[Collection entries]
◇ ◇ ◇ ◇ ◇

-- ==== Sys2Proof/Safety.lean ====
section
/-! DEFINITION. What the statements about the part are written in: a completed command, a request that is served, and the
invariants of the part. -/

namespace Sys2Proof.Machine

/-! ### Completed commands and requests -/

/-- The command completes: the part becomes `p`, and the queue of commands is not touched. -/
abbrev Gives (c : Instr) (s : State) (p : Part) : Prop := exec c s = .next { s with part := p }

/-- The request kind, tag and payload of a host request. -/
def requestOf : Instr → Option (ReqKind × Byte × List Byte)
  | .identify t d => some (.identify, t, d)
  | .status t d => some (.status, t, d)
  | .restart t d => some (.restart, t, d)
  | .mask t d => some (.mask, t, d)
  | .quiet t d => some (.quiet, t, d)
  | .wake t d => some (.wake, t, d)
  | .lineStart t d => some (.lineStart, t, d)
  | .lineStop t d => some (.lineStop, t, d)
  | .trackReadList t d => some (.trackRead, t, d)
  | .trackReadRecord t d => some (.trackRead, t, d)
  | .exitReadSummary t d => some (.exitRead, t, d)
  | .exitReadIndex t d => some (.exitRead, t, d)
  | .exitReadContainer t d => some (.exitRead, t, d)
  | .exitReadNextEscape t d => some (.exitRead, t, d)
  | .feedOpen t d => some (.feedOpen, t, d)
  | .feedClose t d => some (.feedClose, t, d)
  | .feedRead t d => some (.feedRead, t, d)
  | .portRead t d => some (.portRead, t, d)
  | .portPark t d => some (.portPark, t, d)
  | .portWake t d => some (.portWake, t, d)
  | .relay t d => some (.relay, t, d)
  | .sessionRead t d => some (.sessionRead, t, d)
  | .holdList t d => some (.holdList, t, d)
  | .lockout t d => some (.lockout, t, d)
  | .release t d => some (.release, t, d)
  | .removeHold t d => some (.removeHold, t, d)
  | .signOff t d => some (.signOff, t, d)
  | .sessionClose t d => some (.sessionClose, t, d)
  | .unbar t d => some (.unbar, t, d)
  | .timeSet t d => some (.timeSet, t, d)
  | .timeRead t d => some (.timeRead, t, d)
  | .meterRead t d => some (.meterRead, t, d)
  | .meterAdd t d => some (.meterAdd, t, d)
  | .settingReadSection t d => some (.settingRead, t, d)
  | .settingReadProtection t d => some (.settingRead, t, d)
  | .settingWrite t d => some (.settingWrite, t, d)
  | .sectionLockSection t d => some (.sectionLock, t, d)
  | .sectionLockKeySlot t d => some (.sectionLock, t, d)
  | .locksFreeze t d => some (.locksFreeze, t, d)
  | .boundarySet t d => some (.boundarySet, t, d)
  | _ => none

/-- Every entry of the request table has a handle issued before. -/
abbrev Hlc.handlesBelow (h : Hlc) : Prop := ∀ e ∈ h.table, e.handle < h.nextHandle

◇ ◇ ◇ ◇ ◇

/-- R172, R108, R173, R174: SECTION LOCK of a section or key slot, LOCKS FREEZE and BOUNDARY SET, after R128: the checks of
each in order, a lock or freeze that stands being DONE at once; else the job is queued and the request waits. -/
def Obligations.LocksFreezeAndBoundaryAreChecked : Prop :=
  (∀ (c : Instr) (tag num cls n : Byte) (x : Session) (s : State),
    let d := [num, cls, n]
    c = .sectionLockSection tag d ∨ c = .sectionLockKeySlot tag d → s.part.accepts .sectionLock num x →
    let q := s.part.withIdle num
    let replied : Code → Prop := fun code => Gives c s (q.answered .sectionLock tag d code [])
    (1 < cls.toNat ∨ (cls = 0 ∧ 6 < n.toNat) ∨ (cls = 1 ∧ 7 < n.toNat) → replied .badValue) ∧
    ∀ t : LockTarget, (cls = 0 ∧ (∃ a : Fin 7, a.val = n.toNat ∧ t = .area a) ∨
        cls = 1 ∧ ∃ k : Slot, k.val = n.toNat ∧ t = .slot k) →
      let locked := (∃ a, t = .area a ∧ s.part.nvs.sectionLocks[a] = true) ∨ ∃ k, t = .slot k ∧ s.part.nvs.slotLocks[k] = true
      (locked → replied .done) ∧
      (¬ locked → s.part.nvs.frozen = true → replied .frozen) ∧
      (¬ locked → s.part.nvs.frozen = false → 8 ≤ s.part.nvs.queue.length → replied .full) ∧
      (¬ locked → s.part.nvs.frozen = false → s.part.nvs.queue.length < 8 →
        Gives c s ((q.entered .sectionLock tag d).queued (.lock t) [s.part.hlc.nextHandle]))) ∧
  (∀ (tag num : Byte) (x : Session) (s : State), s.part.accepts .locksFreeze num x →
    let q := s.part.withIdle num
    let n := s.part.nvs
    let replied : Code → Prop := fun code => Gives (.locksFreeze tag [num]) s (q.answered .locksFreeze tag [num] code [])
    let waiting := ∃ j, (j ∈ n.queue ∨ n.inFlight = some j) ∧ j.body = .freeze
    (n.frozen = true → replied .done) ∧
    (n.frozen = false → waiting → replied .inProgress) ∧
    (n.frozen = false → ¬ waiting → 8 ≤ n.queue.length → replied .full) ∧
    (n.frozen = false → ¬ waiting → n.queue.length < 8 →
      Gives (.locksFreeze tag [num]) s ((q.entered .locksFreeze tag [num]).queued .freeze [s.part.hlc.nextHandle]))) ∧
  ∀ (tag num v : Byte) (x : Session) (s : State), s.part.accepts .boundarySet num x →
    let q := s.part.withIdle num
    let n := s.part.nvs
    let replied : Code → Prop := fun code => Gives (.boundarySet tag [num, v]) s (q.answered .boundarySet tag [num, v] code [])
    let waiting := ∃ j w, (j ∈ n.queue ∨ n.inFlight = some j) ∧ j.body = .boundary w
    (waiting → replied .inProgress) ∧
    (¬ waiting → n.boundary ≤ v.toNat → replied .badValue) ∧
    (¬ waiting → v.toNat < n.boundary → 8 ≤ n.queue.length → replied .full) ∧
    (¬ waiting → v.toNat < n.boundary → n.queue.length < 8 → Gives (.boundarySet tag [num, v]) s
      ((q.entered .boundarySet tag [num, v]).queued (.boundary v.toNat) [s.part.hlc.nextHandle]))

◇ ◇ ◇ ◇ ◇

## [EXERCISE]
Each line above from the one with "(¬ waiting → v.toNat < n.boundary → 8" up to and including the one with "((q.entered .boundarySet tag" must be set down exactly, and no line outside that span may appear.

## [TASK RESPONSE]
    (¬ waiting → v.toNat < n.boundary → 8 ≤ n.queue.length → replied .full) ∧
    (¬ waiting → v.toNat < n.boundary → n.queue.length < 8 → Gives (.boundarySet tag [num, v]) s
      ((q.entered .boundarySet tag [num, v]).queued (.boundary v.toNat) [s.part.hlc.nextHandle]))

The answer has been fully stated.